I can't think of a title maybe it will come to me soon. I was tweeting and of course went past number of words... I deleted half of my message. I realized I got rid of most of it. It really should have been a blog.

Today is brought to you by Ensure and 3 granola bars. Oh wait I did eat an apple. On chemo this week and it took my food desire. If only I could replace it with drinks. That desire hasn't left and never does. Wine sounds amazing. Rum and Coke is always good if made right. I could even throw back some tequila. Oh well. Instead I eat yuck stuff. I'm too lazy to make food. My smeller HATES all smells. I would rather not run for an anti nausea pill or Xanax. Water is my best friend. I could do some Paul Newman lemonade. Oh wait its time for coffee number 4/5.  I can't keep up. Its terrible and doesn't even smell good anymore. Its like the granola bars. It all tastes and smells like an onion butt. I've tasted butt but this is what I imagine it to taste like.
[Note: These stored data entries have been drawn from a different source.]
-- ==== Sys2Proof/Certificates/Slice0/Obligations.lean ====
section
/-!
DEFINITION. The statements about the model, as propositions. Each docstring names the rules of spec/ it formalises.
-/

open Sys2Proof Sys2Proof.Machine


/-! ## Scalar operations (spec/08_ops_control.md) -/

/-- R152: the codes of the integer triggers of cu, in the order of the table from 0x102 on. -/
def Clauses.IntegerTriggerCodes : Prop :=
  ∀ (i : Nat) (f : TOp → Instr), ([Instr.cuAdd, .cuSub, .cuMul, .cuMulh, .cuMulhn, .cuDivi, .cuDivn, .cuRemi, .cuRemn, .cuAnd, .cuOr, .cuXor, .cuAndn,
      .cuShl, .cuShr, .cuSar, .cuRol, .cuClz, .cuCtz, .cuPopc] ++ [Instr.cuMini, .cuMaxi, .cuMinn, .cuMaxn, .cuSxb, .cuSxh, .cuSxw, .cuZxb, .cuZxh,
      .cuZxw, .cuBfx, .cuBfi, .cuSel, .cuCeq, .cuCne, .cuClti, .cuCltn, .cuClei, .cuClen] : List (TOp → Instr))[i]? = some f →
    trigOfCode (0x102 + i) = some f ∧ ∀ o, (f o).trigger = some (0x102 + i, o)

/-- R152, R154, R151: each integer trigger of cu that uses latch a takes a and T and leaves in cu.res the result of its row, readable
after 1 cycle, or after 3 for the multiplications; nothing else of the machine changes but latch a, which is taken. -/
def Clauses.CuTriggersOnLatchAGiveTheirResult : Prop :=
  ∀ e ∈ ([(Instr.cuAdd, fun a t => a + t, 1), (Instr.cuSub, fun a t => a - t, 1), (Instr.cuMul, fun a t => a * t, 3),
      (Instr.cuMulh, fun a t => BitVec.ofInt 64 (a.toInt * t.toInt / 2 ^ 64), 3),
      (Instr.cuMulhn, fun a t => BitVec.ofNat 64 (a.toNat * t.toNat / 2 ^ 64), 3),
      (Instr.cuAnd, fun a t => a &&& t, 1), (Instr.cuOr, fun a t => a ||| t, 1), (Instr.cuXor, fun a t => a ^^^ t, 1),
      (Instr.cuAndn, fun a t => a &&& ~~~t, 1),
      (Instr.cuShl, fun a t => a <<< (t.toNat % 64), 1), (Instr.cuShr, fun a t => a >>> (t.toNat % 64), 1),
      (Instr.cuSar, fun a t => a.sshiftRight (t.toNat % 64), 1), (Instr.cuRol, fun a t => a.rotateLeft (t.toNat % 64), 1),
      (Instr.cuMini, fun a t => if a.toInt ≤ t.toInt then a else t, 1),
      (Instr.cuMaxi, fun a t => if a.toInt ≤ t.toInt then t else a, 1),
      (Instr.cuMinn, fun a t => if a.toNat ≤ t.toNat then a else t, 1),
      (Instr.cuMaxn, fun a t => if a.toNat ≤ t.toNat then t else a, 1),
      (Instr.cuBfx, fun a t =>
        let pos := t.toNat % 64
        let len := t.toNat / 64 % 128
        BitVec.ofNat 64 (a.toNat / 2 ^ pos % 2 ^ min len (64 - pos)), 1),
      (Instr.cuCeq, fun a t => if a = t then 1 else 0, 1), (Instr.cuCne, fun a t => if a = t then 0 else 1, 1),
      (Instr.cuClti, fun a t => if a.toInt < t.toInt then 1 else 0, 1),
      (Instr.cuCltn, fun a t => if a.toNat < t.toNat then 1 else 0, 1),
      (Instr.cuClei, fun a t => if a.toInt ≤ t.toInt then 1 else 0, 1),
      (Instr.cuClen, fun a t => if a.toNat ≤ t.toNat then 1 else 0, 1)]
      : List ((TOp → Instr) × (Word → Word → Word) × Nat)),
    ∀ (o : TOp) (s : State) (a t : Word) (m : Mach), s.Moves o (.word t) m → m.CuReady → m.Holds .cuA (.word a) →
      exec (e.1 o) s = .next (s.did ((m.taken [.cuA]).result .cu (e.2.1 a t) e.2.2))

/-- R152, R151: each integer trigger of cu that uses no latch leaves in cu.res the result of its row, readable after 1 cycle. -/
def Clauses.CuTriggersOnTAloneGiveTheirResult : Prop :=
  ∀ e ∈ ([(Instr.cuPopc, fun t => BitVec.ofNat 64 (((List.range 64).filter t.getLsbD).length)),
      (Instr.cuSxb, fun t => (t.setWidth 8).signExtend 64), (Instr.cuSxh, fun t => (t.setWidth 16).signExtend 64),
      (Instr.cuSxw, fun t => (t.setWidth 32).signExtend 64), (Instr.cuZxb, fun t => (t.setWidth 8).setWidth 64),
      (Instr.cuZxh, fun t => (t.setWidth 16).setWidth 64), (Instr.cuZxw, fun t => (t.setWidth 32).setWidth 64)]
      : List ((TOp → Instr) × (Word → Word))),
    ∀ (o : TOp) (s : State) (t : Word) (m : Mach), s.Moves o (.word t) m → m.CuReady →
      exec (e.1 o) s = .next (s.did (m.result .cu (e.2 t) 1))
If you are a local reader you will know of Sweetwater. Thats the only food I want. The filet tips. SO SO SO good.

I'm ready for this to be finished. I have one more night of chemo. Its night bad but I have to eat super early so I'm not up super late. Then the countdown begins. I eat then count until ani nausea pill then count until chemo then more counting. Next are my nighttime pills and a late night snack. AND on a super awesome note, if after my next MRI things have stayed the same or improved I will just have one more set of chemo.  I have been on it too long. My body needs a break. My white blood count is starting to be effected.

Thanks for listening to my whining. SMOOCHES!

Things I miss... Patience, my smeller, wine, Energy, being able to drive, no more worry for all.